The repeated election in Paris, as you see, offers no advantage, but, on the contrary, has already put to a great deal of disadvantage the proletarian party. But there is another fact to be noticed. The election of the 10th of March was carried under the old list; that of the 28th of April is to come off under the new revised list of voters for 1850, which came into force on the 1st of April; and in this revised list there are from twenty to thirty thousand working men struck off under various pretexts.

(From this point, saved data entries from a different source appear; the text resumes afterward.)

-- ==== Sys2Proof/Machine/Control.lean ====
section
/-!
DEFINITION. JUMP, NOP and HALT (43_control.md). None of them raises, whatever its operand (R130, R132,
R133, 60_exceptions.md R172).
-/

namespace Sys2Proof.Machine

/-- JUMP target: branch if the accumulator is zero (R130). A taken JUMP sets `pc` to `target - 1` and
the common increment makes it `target`, zero-based (90_conflicts.md C1). -/
def execJump (t : Operand) (s : State) : Host.Outcome State Fault Refusal :=
  if accIsZero s then .next (retire (.jump t) { s with pc := jumpIntermediate t } (.jump true))
  else .next (retire (.jump t) s (.jump false))

/-- NOP: no state change but the common steps; the operand is ignored (R132). -/
def execNop (x : Operand) (s : State) : Host.Outcome State Fault Refusal :=
  .next (retire (.nop x) s .plain)

/-- HALT: set `halted`; the operand is ignored and the increment of `pc` still happens (R133,
90_conflicts.md C2). -/
def execHalt (x : Operand) (s : State) : Host.Outcome State Fault Refusal :=
  .next (retire (.halt x) { s with halted := true } .plain)

end Sys2Proof.Machine
end

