-- ==== Sys2Proof/Laws/PerInstr.lean ====
section
/-!
SUPPORT. Statements for all instructions, one lemma per constructor. `EncodedFields`: the word of an
instruction has a legal opcode in bits 15:12 and the operand, unchanged, in bits 11:0 (30_encoding.md
R73, R75).
-/

namespace Sys2Proof.Laws.EncodedFields

/-- The two fields of an instruction's word. -/
def Statement (i : Instr) : Prop :=
  opcodeOf (encode i) = i.kind.opcode ∧ (opcodeOf (encode i)).toNat < 7 ∧
    operandOf (encode i) = i.operand

/-- Every kind's opcode is below 7, so the fields of any instruction are as stated. -/
theorem of_kind (i : Instr) : Statement i := by
  refine ⟨opcodeOf_encode i, ?_, operandOf_encode i⟩
  rw [opcodeOf_encode]
  cases i.kind <;> decide

theorem load (a : Operand) : Statement (.load a) := of_kind _
theorem store (a : Operand) : Statement (.store a) := of_kind _
theorem add (a : Operand) : Statement (.add a) := of_kind _
theorem sub (a : Operand) : Statement (.sub a) := of_kind _
theorem jump (t : Operand) : Statement (.jump t) := of_kind _
theorem nop (x : Operand) : Statement (.nop x) := of_kind _
theorem halt (x : Operand) : Statement (.halt x) := of_kind _

end Sys2Proof.Laws.EncodedFields
end

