-- ==== Sys2Proof/Tests/Slice0.lean ====
section
/-!
SUPPORT. Tests. The expected results are those of spec/95_test_vectors.md, named by their identifiers
there (E1, LS1, P4, ...), or are worked out by hand from the rule named. Each test is about one step on a
small state. The witnesses at the end show that the hypotheses of each statement of
Certificates/Slice0/Obligations.lean can be met, at the values where its clauses meet.
-/

namespace Sys2Proof.Tests

open Sys2Proof Sys2Proof.Machine

/-! ## Helpers -/

/-- A machine with `XLEN` = 32 and `MEM_SIZE` = 16. -/
def cpu (program : List InstrWord) (pc : PcWord) (acc : BitVec 32) (count : Count)
    (mem : Memory 32) : State where
  xlen := 32
  memSize := 16
  program := program
  acc := acc
  pc := pc
  halted := false
  cycleCount := count
  fault := 0#2
  mem := mem
  elapsedTime := 0
  elapsedDraws := 0
  trace := []

/-- A program with `w` between NOPs. -/
def amid (before : Nat) (w : InstrWord) (after : Nat) : List InstrWord :=
  List.replicate before 0x5000 ++ w :: List.replicate after 0x5000

/-- `acc`, `pc`, `cycle_count`, `halted` and `fault` after a step with a next state. -/
def view : Host.Outcome State Fault Refusal → Option (Nat × Nat × Nat × Bool × Nat)
  | .next t => some (t.accValue, t.pc.toNat, t.cycleCount.toNat, t.halted, t.fault.toNat)
  | .fault _ => none
  | .refused _ => none

/-- The listed cells after a step with a next state. -/
def cells : Host.Outcome State Fault Refusal → Option (List (Nat × Nat))
  | .next t => some (t.mem.map (fun c => (c.1, c.2.toNat)))
  | .fault _ => none
  | .refused _ => none

/-- An event as numbers: the opcode of the kind, the operand, and the detail fields in the order of
45_interfaces_and_trace.md R158. -/
def eventView {w : Nat} : TraceEvent w → List Nat
  | .step k x (.loaded v a) => [k.opcode.toNat, x.toNat, v.toNat, a]
  | .step k x (.stored v a) => [k.opcode.toNat, x.toNat, v.toNat, a]
  | .step k x (.arithmetic m a) => [k.opcode.toNat, x.toNat, m.toNat, a.toNat]
  | .step k x (.jump t) => [k.opcode.toNat, x.toNat, t.toNat]
  | .step k x .plain => [k.opcode.toNat, x.toNat]
  | .summary c _ a p m => [100, c.toNat, a.toNat, p.toNat] ++ m.map BitVec.toNat
  | .resetNotice => [101]

/-- The events after a step with a next state. -/
def events : Host.Outcome State Fault Refusal → Option (List (List Nat))
  | .next t => some (t.trace.map eventView)
  | .fault _ => none
  | .refused _ => none

/-! ## Well-formedness: each check refuses an ill-formed term (30_encoding.md R74, 00_scope.md R7) -/

theorem test_negative_operand_refused :
    (AbstractInstr.mk .add (-1)).wellFormed = false ∧ (AbstractInstr.mk .add (-1)).toInstr = none := by
  decide
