theorem State.driveAll_bitGroups (s : State) (streams : List (List Bool)) (ks : List Nat) (hc : s.serClk = false) :
    (s.driveAll (ks.flatMap (bitGroup streams))).serClk = false ∧
    (s.driveAll (ks.flatMap (bitGroup streams))).serLatch = s.serLatch := by
  induction ks generalizing s with
  | nil => simp [hc]
  | cons k ks ih =>
    rw [List.flatMap_cons, State.driveAll_append]
    obtain ⟨h1, h2⟩ := s.driveAll_bitGroup streams k
    obtain ⟨h3, h4⟩ := ih (s.driveAll (bitGroup streams k)) h1
    exact ⟨h3, h4.trans h2⟩

/-- After a frame the clock and the latch are 0 (43_serial_transmitter.md R163). -/
theorem State.send_atRest (s : State) (hc : s.serClk = false) : s.send.serClk = false ∧ s.send.serLatch = false := by
  unfold State.send State.frameEvents transmit
  rw [State.driveAll_append]
  obtain ⟨h1, -⟩ := s.driveAll_bitGroups (s.frameBytes.map (lineStream s.cfg.bitOrder))
    (List.range (8 * (s.frameBytes.headD []).length)) hc
  exact ⟨h1, rfl⟩

/-! Streams -/

@[simp] theorem byteBits_length (o : BitOrder) (v : Byte) : (byteBits o v).length = 8 := by
  cases o <;> rfl

@[simp] theorem lineStream_length (o : BitOrder) (bytes : List Byte) : (lineStream o bytes).length = 8 * bytes.length := by
  induction bytes with
  | nil => rfl
  | cons b bs ih =>
    simp only [lineStream, List.flatMap_cons, List.length_append, byteBits_length, List.length_cons] at ih ⊢
    omega

theorem map_getD_range (st : List Bool) (n : Nat) (h : st.length = n) :
    (List.range n).map (fun k => st.getD k false) = st := by
  subst h
  apply List.ext_getElem
  · simp
  · intro i h1 h2
    simp [h2]

/-! The receiver -/

theorem receive_append (j : Nat) (a b : List WireEvent) :
    receive j (a ++ b) = b.foldl (Receiver.see j) (receive j a) := by
  simp [receive, List.foldl_append]

theorem foldl_see_dataEvents (j n k : Nat) (streams : List (List Bool)) (r : Receiver) :
    (streams.mapIdx (fun i st => (⟨.data (i + n), st.getD k false⟩ : WireEvent))).foldl (Receiver.see j) r =
      { r with data := if n ≤ j ∧ j < n + streams.length then (streams.getD (j - n) []).getD k false else r.data } := by
  induction streams generalizing n r with
  | nil =>
    have : ¬ (n ≤ j ∧ j < n + ([] : List (List Bool)).length) := by simp
    rw [if_neg this]
    rfl
  | cons st streams ih =>
    have hidx : (fun i st => (⟨.data (i + 1 + n), st.getD k false⟩ : WireEvent)) =
        (fun (i : Nat) (st : List Bool) => (⟨.data (i + (n + 1)), st.getD k false⟩ : WireEvent)) := by
      funext i st
      rw [show i + 1 + n = i + (n + 1) by omega]
    rw [List.mapIdx_cons, List.foldl_cons, hidx, ih]
    by_cases hjn : j = n
    · subst hjn
      have h1 : ¬ (j + 1 ≤ j ∧ j < j + 1 + streams.length) := by omega
      simp [Receiver.see]
    · have hne : n ≠ j := Ne.symm hjn
      simp only [Receiver.see, Nat.zero_add, if_neg hne, List.length_cons]
      by_cases hr : n + 1 ≤ j ∧ j < n + 1 + streams.length
      · have h2 : n ≤ j ∧ j < n + (streams.length + 1) := by omega
        have h3 : j - n = (j - (n + 1)) + 1 := by omega
        rw [if_pos hr, if_pos h2, h3]
        simp
      · have h2 : ¬ (n ≤ j ∧ j < n + (streams.length + 1)) := by omega
        rw [if_neg hr, if_neg h2]

theorem foldl_see_bitGroup (j k : Nat) (streams : List (List Bool)) (r : Receiver) (hj : j < streams.length)
    (hc : r.clk = false) :
    (bitGroup streams k).foldl (Receiver.see j) r =
      { r with data := (streams.getD j []).getD k false
               shift := r.shift ++ [(streams.getD j []).getD k false] } := by
  have h := foldl_see_dataEvents j 0 k streams r
  simp only [Nat.add_zero, Nat.zero_le, Nat.zero_add, true_and, Nat.sub_zero, if_pos hj] at h
  rw [bitGroup, List.foldl_append, h]
  simp [Receiver.see, hc]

However, even if this time the Ordermongers obtain a small majority, they will not be the gainers. The fact remains, that, with universal suffrage, they can no longer govern France. The fact remains, that the army is largely infected with socialism, and only awaits an occasion for open rebellion. The fact remains, that the working people of Paris are in better spirits than ever for putting an end to the present state of things. Never before did they come out so openly as they have done this time in the electoral meetings, till they were suppressed. And the government, forced to attack universal suffrage, will thereby give the people an occasion for a combat, in which there is for the proletarians the certainty of victory.
46 Bourgeois Lacedemonian is an ironical nickname for the Paris businessman and member of the National Guard Alexandre Leclerc who was awarded the Legion of Honour for his part, together with his sons, in suppressing the June 1848 insurrection of Paris workers.